** Opening Record extracts block **
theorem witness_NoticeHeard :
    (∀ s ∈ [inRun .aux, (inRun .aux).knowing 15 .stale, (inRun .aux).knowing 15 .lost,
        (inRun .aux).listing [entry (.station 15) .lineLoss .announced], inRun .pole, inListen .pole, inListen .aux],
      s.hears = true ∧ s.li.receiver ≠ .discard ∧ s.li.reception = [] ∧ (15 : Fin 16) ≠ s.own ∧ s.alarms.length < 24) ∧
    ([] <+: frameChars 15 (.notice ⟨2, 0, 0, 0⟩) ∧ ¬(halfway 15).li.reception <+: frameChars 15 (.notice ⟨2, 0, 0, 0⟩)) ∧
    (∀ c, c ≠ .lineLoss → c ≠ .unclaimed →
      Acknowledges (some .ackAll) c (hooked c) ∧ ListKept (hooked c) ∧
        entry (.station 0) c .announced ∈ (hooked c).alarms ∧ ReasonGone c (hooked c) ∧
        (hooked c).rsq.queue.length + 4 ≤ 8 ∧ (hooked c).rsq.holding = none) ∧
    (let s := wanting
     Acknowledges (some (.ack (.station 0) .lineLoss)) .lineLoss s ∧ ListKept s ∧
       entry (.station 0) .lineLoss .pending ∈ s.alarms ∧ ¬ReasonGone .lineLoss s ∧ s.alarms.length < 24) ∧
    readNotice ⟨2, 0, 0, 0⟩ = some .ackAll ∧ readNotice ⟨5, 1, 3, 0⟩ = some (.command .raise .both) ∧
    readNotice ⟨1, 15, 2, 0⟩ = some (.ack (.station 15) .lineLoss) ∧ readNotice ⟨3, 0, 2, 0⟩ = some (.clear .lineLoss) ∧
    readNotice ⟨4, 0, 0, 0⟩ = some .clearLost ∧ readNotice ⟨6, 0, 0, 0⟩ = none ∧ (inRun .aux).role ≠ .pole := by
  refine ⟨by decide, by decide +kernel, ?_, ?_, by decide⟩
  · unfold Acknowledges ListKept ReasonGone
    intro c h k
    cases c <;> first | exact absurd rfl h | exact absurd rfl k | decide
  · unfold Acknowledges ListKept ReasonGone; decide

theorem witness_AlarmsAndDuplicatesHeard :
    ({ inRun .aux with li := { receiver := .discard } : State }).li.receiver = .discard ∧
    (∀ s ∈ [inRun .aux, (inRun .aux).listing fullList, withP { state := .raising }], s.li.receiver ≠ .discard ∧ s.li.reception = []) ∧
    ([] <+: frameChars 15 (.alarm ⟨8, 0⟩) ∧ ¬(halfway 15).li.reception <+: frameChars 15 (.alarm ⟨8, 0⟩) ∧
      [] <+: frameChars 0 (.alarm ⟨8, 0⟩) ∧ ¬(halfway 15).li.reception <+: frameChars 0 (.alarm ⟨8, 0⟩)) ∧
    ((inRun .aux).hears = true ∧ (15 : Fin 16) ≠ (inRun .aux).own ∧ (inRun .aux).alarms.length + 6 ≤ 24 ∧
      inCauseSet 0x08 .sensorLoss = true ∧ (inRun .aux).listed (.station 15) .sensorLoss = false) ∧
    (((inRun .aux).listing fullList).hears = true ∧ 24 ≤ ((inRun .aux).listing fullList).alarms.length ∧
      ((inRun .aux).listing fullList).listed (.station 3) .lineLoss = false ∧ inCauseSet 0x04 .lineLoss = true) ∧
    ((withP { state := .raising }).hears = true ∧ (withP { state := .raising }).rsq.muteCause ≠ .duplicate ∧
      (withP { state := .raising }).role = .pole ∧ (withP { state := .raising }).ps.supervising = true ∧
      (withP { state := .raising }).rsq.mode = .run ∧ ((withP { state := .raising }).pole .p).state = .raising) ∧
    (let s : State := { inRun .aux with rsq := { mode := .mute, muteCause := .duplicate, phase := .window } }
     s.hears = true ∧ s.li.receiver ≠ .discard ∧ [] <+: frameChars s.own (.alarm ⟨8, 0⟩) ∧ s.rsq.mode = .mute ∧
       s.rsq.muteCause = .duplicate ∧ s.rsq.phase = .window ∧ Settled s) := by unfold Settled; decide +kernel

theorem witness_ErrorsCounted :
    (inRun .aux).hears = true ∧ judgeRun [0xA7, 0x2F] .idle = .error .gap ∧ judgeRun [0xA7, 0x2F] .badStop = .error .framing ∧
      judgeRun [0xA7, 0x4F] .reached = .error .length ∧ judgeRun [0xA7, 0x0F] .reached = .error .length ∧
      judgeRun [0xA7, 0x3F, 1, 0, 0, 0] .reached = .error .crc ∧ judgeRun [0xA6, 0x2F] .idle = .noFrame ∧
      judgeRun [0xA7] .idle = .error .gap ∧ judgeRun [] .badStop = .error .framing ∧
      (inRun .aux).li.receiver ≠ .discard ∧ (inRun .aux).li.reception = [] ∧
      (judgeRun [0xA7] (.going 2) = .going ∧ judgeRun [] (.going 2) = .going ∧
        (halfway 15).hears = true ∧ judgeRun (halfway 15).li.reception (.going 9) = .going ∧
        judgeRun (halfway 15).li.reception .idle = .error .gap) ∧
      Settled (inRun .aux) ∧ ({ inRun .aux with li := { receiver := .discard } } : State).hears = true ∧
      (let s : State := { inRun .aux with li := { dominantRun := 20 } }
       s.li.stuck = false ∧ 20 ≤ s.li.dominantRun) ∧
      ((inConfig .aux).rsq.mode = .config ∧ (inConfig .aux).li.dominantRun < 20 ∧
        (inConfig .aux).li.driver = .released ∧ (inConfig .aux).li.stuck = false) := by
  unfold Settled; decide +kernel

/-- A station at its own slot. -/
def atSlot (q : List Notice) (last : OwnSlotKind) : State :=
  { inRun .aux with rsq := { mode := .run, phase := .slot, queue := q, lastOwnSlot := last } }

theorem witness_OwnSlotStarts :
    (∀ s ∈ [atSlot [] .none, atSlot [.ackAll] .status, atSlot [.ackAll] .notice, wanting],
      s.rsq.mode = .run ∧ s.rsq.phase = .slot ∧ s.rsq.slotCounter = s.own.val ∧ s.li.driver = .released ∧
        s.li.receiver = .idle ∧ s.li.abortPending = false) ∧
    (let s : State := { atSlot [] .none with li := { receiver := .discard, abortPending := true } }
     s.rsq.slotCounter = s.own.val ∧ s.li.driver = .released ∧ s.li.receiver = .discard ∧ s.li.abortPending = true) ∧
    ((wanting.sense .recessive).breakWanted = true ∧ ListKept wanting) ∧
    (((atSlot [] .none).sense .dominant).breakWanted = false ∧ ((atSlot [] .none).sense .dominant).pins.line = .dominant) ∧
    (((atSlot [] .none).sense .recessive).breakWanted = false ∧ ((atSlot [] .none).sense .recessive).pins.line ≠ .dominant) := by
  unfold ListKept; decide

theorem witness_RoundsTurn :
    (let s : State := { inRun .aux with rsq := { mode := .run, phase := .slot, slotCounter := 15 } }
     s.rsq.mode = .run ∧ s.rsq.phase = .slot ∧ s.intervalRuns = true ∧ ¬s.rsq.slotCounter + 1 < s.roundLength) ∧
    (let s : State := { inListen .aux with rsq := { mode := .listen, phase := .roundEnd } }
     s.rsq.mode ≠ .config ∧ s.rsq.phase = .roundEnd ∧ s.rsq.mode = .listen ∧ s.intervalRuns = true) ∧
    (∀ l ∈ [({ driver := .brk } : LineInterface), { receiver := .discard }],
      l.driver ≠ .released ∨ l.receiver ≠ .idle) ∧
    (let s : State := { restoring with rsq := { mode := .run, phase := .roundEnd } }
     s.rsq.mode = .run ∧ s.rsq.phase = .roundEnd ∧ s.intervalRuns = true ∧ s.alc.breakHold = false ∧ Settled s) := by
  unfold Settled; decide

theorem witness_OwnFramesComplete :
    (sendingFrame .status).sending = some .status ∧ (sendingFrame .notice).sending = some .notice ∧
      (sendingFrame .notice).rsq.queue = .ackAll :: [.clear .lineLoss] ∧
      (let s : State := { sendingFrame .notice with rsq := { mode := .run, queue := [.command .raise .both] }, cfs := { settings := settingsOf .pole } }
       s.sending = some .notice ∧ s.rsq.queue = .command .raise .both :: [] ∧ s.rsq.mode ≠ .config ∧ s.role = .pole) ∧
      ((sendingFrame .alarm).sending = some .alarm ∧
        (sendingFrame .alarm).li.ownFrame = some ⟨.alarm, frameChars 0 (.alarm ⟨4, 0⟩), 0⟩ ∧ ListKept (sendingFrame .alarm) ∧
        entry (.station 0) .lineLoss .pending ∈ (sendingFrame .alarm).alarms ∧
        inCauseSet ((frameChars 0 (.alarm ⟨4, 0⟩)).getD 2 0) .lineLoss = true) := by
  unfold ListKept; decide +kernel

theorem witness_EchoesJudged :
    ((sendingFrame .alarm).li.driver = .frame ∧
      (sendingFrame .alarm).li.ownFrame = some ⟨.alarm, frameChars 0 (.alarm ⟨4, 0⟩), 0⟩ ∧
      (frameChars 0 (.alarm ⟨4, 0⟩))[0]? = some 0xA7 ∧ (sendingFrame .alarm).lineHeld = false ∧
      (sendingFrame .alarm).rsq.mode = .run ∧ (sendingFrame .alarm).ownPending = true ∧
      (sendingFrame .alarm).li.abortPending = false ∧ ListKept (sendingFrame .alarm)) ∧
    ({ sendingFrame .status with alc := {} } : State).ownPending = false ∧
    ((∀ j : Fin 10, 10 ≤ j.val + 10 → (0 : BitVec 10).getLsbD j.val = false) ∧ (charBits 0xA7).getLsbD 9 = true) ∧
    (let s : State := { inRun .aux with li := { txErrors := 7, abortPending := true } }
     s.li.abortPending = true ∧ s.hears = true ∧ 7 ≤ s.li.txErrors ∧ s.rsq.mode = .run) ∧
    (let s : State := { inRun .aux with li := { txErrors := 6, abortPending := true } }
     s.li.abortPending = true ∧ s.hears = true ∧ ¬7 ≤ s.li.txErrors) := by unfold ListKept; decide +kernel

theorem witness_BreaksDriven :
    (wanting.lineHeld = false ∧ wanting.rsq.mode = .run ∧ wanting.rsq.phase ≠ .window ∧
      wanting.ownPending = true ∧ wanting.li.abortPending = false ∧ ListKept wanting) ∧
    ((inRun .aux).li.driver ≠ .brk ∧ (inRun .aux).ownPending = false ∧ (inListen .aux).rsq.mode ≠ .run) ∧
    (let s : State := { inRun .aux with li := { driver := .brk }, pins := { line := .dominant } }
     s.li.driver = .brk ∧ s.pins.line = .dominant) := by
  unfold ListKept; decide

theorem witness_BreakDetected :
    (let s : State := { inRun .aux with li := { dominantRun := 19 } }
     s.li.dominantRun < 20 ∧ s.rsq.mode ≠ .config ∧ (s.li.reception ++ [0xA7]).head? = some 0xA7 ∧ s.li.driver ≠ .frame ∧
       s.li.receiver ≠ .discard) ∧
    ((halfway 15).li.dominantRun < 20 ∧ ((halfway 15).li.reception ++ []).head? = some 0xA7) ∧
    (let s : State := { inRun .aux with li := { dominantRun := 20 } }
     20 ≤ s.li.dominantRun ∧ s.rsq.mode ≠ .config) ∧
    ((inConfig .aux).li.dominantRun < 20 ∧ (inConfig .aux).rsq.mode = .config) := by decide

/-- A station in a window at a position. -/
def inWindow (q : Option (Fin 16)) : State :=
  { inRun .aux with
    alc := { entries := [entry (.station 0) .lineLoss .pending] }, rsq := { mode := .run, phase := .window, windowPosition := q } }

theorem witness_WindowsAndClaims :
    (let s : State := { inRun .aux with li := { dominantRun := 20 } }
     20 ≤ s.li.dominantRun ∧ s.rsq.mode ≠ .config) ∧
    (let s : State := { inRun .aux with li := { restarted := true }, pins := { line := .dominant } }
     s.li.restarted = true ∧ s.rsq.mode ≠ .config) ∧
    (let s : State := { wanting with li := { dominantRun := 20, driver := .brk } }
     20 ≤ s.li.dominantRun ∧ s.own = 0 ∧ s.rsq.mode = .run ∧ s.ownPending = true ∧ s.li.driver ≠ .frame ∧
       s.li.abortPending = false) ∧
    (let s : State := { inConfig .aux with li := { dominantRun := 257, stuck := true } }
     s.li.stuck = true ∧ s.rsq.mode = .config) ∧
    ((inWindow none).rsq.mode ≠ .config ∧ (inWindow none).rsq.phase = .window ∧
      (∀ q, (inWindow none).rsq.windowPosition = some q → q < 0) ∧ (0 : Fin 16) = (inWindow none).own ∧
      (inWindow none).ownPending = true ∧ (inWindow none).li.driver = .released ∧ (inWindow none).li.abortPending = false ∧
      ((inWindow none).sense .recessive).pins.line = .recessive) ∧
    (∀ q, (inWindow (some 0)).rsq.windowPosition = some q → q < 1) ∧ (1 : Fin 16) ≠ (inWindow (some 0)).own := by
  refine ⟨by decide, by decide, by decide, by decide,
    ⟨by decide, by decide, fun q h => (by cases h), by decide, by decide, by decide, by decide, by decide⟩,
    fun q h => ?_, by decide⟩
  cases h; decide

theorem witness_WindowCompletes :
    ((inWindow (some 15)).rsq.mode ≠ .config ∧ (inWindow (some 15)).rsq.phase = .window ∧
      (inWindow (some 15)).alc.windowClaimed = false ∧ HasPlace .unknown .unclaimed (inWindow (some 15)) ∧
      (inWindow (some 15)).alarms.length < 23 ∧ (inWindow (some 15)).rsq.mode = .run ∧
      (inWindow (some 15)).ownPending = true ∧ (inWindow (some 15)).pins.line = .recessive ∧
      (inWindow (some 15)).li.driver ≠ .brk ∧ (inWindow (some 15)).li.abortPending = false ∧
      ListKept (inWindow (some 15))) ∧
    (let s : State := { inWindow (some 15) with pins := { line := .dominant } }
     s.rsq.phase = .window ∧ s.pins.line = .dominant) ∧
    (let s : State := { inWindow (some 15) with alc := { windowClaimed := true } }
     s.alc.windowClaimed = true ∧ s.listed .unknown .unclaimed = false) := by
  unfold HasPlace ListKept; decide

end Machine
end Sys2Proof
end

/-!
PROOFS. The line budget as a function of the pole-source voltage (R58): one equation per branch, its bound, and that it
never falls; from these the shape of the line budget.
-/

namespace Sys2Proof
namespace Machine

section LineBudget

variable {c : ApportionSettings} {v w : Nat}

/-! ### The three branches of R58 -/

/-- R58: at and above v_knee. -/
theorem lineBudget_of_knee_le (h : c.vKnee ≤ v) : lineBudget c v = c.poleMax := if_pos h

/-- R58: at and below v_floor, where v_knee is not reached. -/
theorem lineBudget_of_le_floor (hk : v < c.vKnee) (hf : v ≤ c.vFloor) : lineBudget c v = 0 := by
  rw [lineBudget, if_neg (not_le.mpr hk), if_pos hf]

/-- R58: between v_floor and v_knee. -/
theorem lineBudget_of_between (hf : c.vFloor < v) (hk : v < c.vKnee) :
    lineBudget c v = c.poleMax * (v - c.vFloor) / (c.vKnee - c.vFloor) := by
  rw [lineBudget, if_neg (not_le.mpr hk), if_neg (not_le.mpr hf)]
** Closing Record extracts block **
** Opening Record extracts block **
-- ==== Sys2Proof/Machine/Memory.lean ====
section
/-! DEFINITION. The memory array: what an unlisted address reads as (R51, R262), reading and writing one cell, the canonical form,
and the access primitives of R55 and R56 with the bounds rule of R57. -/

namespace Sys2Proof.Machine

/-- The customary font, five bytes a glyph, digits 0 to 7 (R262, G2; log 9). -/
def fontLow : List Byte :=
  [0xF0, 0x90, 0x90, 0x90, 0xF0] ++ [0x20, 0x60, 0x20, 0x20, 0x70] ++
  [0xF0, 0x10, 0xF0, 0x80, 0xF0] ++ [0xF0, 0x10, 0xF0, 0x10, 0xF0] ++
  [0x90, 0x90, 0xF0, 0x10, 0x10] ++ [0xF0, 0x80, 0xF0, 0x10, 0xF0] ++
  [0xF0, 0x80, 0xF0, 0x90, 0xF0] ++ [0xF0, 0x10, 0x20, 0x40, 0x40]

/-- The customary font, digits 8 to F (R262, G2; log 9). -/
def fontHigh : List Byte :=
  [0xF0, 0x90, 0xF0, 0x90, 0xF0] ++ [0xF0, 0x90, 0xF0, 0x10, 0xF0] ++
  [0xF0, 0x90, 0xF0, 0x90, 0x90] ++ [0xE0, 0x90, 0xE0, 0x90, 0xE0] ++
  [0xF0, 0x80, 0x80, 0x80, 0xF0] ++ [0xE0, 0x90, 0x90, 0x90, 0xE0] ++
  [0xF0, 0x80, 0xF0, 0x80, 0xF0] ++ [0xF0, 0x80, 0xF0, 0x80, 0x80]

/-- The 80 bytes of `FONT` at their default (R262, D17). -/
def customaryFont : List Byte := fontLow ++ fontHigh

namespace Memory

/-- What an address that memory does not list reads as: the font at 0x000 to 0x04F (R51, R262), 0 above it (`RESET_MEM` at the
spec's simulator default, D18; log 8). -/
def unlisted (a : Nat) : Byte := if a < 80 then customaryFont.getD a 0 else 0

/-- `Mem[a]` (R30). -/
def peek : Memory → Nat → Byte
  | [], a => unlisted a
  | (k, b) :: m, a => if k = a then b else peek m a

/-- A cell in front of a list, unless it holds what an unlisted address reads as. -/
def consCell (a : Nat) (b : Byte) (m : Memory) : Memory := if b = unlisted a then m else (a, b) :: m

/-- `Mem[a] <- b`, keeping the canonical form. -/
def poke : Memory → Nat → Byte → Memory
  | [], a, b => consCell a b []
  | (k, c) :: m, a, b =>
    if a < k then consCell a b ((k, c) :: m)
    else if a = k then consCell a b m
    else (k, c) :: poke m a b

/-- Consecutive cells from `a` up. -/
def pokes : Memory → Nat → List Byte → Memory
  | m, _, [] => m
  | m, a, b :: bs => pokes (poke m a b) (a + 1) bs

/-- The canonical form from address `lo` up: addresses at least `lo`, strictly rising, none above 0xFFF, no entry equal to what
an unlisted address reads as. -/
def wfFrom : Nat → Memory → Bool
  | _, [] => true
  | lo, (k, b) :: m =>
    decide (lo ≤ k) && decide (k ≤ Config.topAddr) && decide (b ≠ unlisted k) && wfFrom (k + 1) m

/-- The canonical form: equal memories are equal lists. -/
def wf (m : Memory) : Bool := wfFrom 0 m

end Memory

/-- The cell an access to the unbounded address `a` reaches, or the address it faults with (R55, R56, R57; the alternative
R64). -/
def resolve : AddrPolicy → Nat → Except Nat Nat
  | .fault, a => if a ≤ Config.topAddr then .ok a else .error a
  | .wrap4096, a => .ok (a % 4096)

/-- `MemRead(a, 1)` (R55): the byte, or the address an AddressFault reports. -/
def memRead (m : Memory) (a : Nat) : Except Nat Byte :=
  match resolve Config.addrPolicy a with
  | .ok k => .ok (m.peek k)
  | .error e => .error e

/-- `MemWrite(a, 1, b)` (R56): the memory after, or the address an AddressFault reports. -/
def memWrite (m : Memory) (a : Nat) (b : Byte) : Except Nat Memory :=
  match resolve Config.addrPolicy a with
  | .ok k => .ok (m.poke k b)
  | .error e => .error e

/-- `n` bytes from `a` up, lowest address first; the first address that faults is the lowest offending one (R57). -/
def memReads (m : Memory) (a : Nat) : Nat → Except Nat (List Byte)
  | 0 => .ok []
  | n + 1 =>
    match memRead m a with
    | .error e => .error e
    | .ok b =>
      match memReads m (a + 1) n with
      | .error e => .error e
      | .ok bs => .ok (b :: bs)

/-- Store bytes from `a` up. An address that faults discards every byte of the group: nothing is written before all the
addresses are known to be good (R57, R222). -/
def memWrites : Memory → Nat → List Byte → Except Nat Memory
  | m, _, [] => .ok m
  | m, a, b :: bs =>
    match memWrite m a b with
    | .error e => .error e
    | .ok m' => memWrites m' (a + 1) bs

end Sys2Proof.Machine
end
** Closing Record extracts block **
** Opening Record extracts block **
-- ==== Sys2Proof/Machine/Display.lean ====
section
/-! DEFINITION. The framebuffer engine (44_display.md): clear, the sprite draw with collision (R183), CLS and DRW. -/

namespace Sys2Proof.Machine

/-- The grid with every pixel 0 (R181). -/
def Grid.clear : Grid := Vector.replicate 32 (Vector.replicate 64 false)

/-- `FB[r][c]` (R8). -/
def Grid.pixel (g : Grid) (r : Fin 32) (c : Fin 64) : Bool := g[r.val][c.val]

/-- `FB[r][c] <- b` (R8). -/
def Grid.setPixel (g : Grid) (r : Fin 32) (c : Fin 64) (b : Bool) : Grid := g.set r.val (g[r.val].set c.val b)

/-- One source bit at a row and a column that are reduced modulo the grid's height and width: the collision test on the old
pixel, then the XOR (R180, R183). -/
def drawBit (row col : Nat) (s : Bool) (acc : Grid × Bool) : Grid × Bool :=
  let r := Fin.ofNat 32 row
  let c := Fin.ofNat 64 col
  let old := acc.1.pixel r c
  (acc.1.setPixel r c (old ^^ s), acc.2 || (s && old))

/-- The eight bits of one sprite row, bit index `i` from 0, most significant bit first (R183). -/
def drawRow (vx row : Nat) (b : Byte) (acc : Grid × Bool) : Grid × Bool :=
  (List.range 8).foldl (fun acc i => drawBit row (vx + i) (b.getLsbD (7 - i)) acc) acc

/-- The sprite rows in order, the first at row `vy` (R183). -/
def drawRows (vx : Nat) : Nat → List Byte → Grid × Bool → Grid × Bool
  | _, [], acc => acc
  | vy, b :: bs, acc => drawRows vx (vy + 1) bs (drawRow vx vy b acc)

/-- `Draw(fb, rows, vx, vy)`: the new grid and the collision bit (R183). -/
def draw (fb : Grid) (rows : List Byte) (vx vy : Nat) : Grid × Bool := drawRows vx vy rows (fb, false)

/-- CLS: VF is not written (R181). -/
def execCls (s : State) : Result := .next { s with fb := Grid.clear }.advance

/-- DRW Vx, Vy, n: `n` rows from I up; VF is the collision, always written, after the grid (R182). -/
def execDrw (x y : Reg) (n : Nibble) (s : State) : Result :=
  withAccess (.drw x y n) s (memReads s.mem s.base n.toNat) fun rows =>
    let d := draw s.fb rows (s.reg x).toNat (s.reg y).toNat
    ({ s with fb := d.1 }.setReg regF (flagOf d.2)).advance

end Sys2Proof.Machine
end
** Closing Record extracts block **
(Work to be completed)
Looking at the data above, return every line from the one with "def drawRows (vx" down to the one with "def execCls (s", exactly and inclusively.

(Exercise output)
def drawRows (vx : Nat) : Nat → List Byte → Grid × Bool → Grid × Bool
  | _, [], acc => acc
  | vy, b :: bs, acc => drawRows vx (vy + 1) bs (drawRow vx vy b acc)

/-- `Draw(fb, rows, vx, vy)`: the new grid and the collision bit (R183). -/
def draw (fb : Grid) (rows : List Byte) (vx vy : Nat) : Grid × Bool := drawRows vx vy rows (fb, false)

/-- CLS: VF is not written (R181). -/
def execCls (s : State) : Result := .next { s with fb := Grid.clear }.advance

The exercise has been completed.